/-- Outside the corners the default reading is the signed division of bit vectors (R113, D8). -/
theorem div32_eq_sdiv {c : Config} {a b : Word} (hsigned : c.divSigned = true) (hround : c.divRound = .towardZero)
    (hb : b ≠ 0) (hfits : ¬ (a = 0x80000000 ∧ b = 0xFFFFFFFF)) : div32 c a b = a.sdiv b := by
  apply BitVec.eq_of_toInt_eq
  rw [div32_eq_truncatedQuotient c a b hsigned hround, truncatedQuotient, if_neg (not_or.mpr ⟨hb, hfits⟩),
    BitVec.toInt_ofInt, BitVec.toInt_sdiv]

/-- The remainder that R102 computes from the quotient is the signed remainder of bit vectors. -/
theorem sub_sdiv_mul_eq_srem (a b : Word) : a - a.sdiv b * b = a.srem b := by
  apply BitVec.eq_of_toInt_eq
  calc (a - a.sdiv b * b).toInt
      = (a.toInt - a.toInt.tdiv b.toInt * b.toInt).bmod (2 ^ 32) := by
        rw [BitVec.toInt_sub, BitVec.toInt_mul, BitVec.toInt_sdiv, Int.bmod_mul_bmod, Int.sub_bmod_bmod]
    _ = ((a.srem b).toInt).bmod (2 ^ 32) := by rw [BitVec.toInt_srem, Int.tmod_def, mul_comm]
    _ = (a.srem b).toInt := BitVec.toInt_bmod_cancel _

/-- The remainder of a truncated quotient has the dividend's sign. -/
theorem mul_tmod_nonneg (x y : Int) : 0 ≤ x * x.tmod y := by
  obtain hx | hx := le_total 0 x
  · exact mul_nonneg hx (Int.tmod_nonneg y hx)
  · have hneg : 0 ≤ -x * (-x).tmod y := mul_nonneg (by omega) (Int.tmod_nonneg y (by omega))
    simpa [Int.neg_tmod] using hneg

/-- Settles O15: quotient and remainder are the signed ones of bit vectors, which are the integers' truncated ones. -/
theorem truncatedQuotientFits : Obligations.TruncatedQuotientFits := by
  intro c a b hsigned hround hb hfits
  have hcorner : a ≠ BitVec.intMin 32 ∨ b ≠ -1#32 := not_and_or.mp hfits
  have hb' : b.toInt ≠ 0 := fun h => hb (BitVec.eq_of_toInt_eq h)
  rw [div32_eq_sdiv hsigned hround hb hfits, mul32_eq, sub32_eq, sub_sdiv_mul_eq_srem, BitVec.toInt_srem,
    BitVec.toInt_sdiv_of_ne_or_ne a b hcorner]
  refine ⟨rfl, ?law, ?smaller, mul_tmod_nonneg _ _⟩
  case law => exact (Int.tdiv_mul_add_tmod _ _).symm
  case smaller =>
    rw [Int.natAbs_tmod]
    exact Nat.mod_lt _ (Int.natAbs_pos.mpr hb')

/-- Settles O24, each clause from `div32` under its reading. -/
theorem diviNeverTrapsAndTruncates : Obligations.DiviNeverTrapsAndTruncates := by
  intro d a imm s
  rw [exec_divi_eq]
  refine writeResult_completes ⟨div32_eq_truncatedQuotient _ _ _, div32_eq_flooredQuotient _ _ _, ?unsigned, ?zero⟩
  case unsigned =>
    exact fun hunsigned himm => div32_unsigned _ _ _ hunsigned ((widened_eq_zero_iff _ _).not.mpr himm)
  case zero =>
    intro himm
    rw [(widened_eq_zero_iff _ _).mpr himm]
    exact div32_zero _ _

end Sys2Proof.Machine
end
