/-- Whether a core holds no context and waits for work, its clock running or not. -/
def State.coreVacant (s : State) (k : Nat) : Bool :=
  let c := s.coreAt k
  decide (c.x.run = .idle) && c.x.ctx.isNone && !c.x.arrived && c.x.stopped.isNone && !s.moveTargeted k

/-- Whether a core waits for work that it can take. -/
def State.coreIdle (s : State) (k : Nat) : Bool := s.coreVacant k && !s.clockGated k

/-- Whether the core that a record's `near` hint names is idle; one of another partition can never take it (R273; log
entry 20). -/
def State.nearIdle (s : State) (r : QRec) : Bool :=
  match r.near with
  | some k => s.coreIdle k && decide (s.clusterPart (clusterOf k) = some r.part)
  | none => false

/-- Whether a record may run on a core: under a `near` hint the core it names, else another of the record's cluster
once its wait has expired (R273); a continuation on the core that parked it, else within its scope while that core is
not idle, or where its cluster is withheld and offers it to others (R38, R283). -/
def State.mayRun (s : State) (k : Nat) (r : QRec) : Bool :=
  (match r.near with
    | some c => decide (c = k) || (decide (r.cluster = clusterOf k) && r.expired)
    | none => true) &&
  (match r.cont with
    | none => true
    | some c =>
      decide (c.core = k) ||
        (decide (c.scope = 0) && (!s.coreIdle c.core || s.isWithheld (clusterOf c.core))) ||
        (decide (c.scope = 1 ∧ clusterOf c.core = clusterOf k) && !s.coreIdle c.core))

/-- Whether the overflow or a withheld cluster offers a record to other clusters (R274, R283). -/
def QRec.mayMove (r : QRec) : Bool :=
  r.near.isNone && (match r.cont with | some c => decide (c.scope ≠ 2) | none => true)

/-- Whether a withheld cluster still offers a record to one of its cores: a continuation that can run nowhere
else, or a `near` hint that names the core (R283). -/
def QRec.onlyHere (r : QRec) (k : Nat) : Bool :=
  decide (r.near = some k) || (match r.cont with | some c => decide (c.scope ≠ 0) | none => false)

/-- Whether a record stands at the head of its queue under a `near` hint that names a core, whatever cluster the core is of
(R273). -/
def State.offersNear (s : State) (k : Nat) (r : QRec) : Bool :=
  decide (r.near = some k ∧ r.place = 1 ∧ s.prioHead r.cluster r.prio = some r)

/-- The record that an idle core takes: the first of its cluster's queues and of those whose hint names it elsewhere; where
these hold no eligible record, the first that the shingle's overflow and its withheld clusters offer (R273, R274, R283). -/
def State.recordFor (s : State) (k : Nat) : Option (QRec × Nat) :=
  let cl := clusterOf k
  let recs := s.dev.disp.recs.zipIdx
  let can (r : QRec) : Bool := decide (some r.part = s.clusterPart cl) && s.eligible r && s.mayRun k r
  let held := s.isWithheld cl
  match firstRec (fun r => (decide (r.place = 1 ∧ r.cluster = cl) || s.offersNear k r) && can r && (!held || r.onlyHere k)) recs with
  | some x => some x
  | none =>
    if held || (s.headOf cl).isSome then none
    else
      firstRec (fun r => can r && r.mayMove && decide (clusterShingle r.cluster = clusterShingle cl) &&
        (decide (r.place = 2) || (decide (r.place = 1 ∧ r.cluster ≠ cl) && s.isWithheld r.cluster))) recs

/-! ### Live masks and slots (R33, R36) -/

/-- The bits of a live mask that name a register, lowest first; bits 0 and 63 name none (R33, R141). -/
def maskBits (m : Word) : List Nat := (List.range 62).map (· + 1) |>.filter (fun i => m.getLsbD i)

/-- `Slots(m)` (R138): v registers take two. -/
def maskSlots (m : Word) : Nat := ((maskBits m).map (fun i => if 32 ≤ i ∧ i < 60 then 2 else 1)).sum

/-- The slots of the registers that a mask names. -/
def Core.liveSlots (c : Core) (m : Word) : List Word :=
  (maskBits m).flatMap (fun i =>
    if i < 32 then [c.r.readG (BitVec.ofNat 5 i)]
    else if i < 60 then
      let v := c.r.readV (BitVec.ofNat 5 (i - 32))
      [v.extractLsb' 0 64, v.extractLsb' 64 64]
    else [(c.x.loops.toList.getD (i - 60) .idle).lc])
#####
Exact reproduction is required. Give the lines of the data from its first line through the line containing "truncated ones. -/", and no others.

/-- Outside the corners the default reading is the signed division of bit vectors (R113, D8). -/
theorem div32_eq_sdiv {c : Config} {a b : Word} (hsigned : c.divSigned = true) (hround : c.divRound = .towardZero)
    (hb : b ≠ 0) (hfits : ¬ (a = 0x80000000 ∧ b = 0xFFFFFFFF)) : div32 c a b = a.sdiv b := by
  apply BitVec.eq_of_toInt_eq
  rw [div32_eq_truncatedQuotient c a b hsigned hround, truncatedQuotient, if_neg (not_or.mpr ⟨hb, hfits⟩),
    BitVec.toInt_ofInt, BitVec.toInt_sdiv]

/-- The remainder that R102 computes from the quotient is the signed remainder of bit vectors. -/
theorem sub_sdiv_mul_eq_srem (a b : Word) : a - a.sdiv b * b = a.srem b := by
  apply BitVec.eq_of_toInt_eq
  calc (a - a.sdiv b * b).toInt
      = (a.toInt - a.toInt.tdiv b.toInt * b.toInt).bmod (2 ^ 32) := by
        rw [BitVec.toInt_sub, BitVec.toInt_mul, BitVec.toInt_sdiv, Int.bmod_mul_bmod, Int.sub_bmod_bmod]
    _ = ((a.srem b).toInt).bmod (2 ^ 32) := by rw [BitVec.toInt_srem, Int.tmod_def, mul_comm]
    _ = (a.srem b).toInt := BitVec.toInt_bmod_cancel _

/-- The remainder of a truncated quotient has the dividend's sign. -/
theorem mul_tmod_nonneg (x y : Int) : 0 ≤ x * x.tmod y := by
  obtain hx | hx := le_total 0 x
  · exact mul_nonneg hx (Int.tmod_nonneg y hx)
  · have hneg : 0 ≤ -x * (-x).tmod y := mul_nonneg (by omega) (Int.tmod_nonneg y (by omega))
    simpa [Int.neg_tmod] using hneg

/-- Settles O15: quotient and remainder are the signed ones of bit vectors, which are the integers' truncated ones. -/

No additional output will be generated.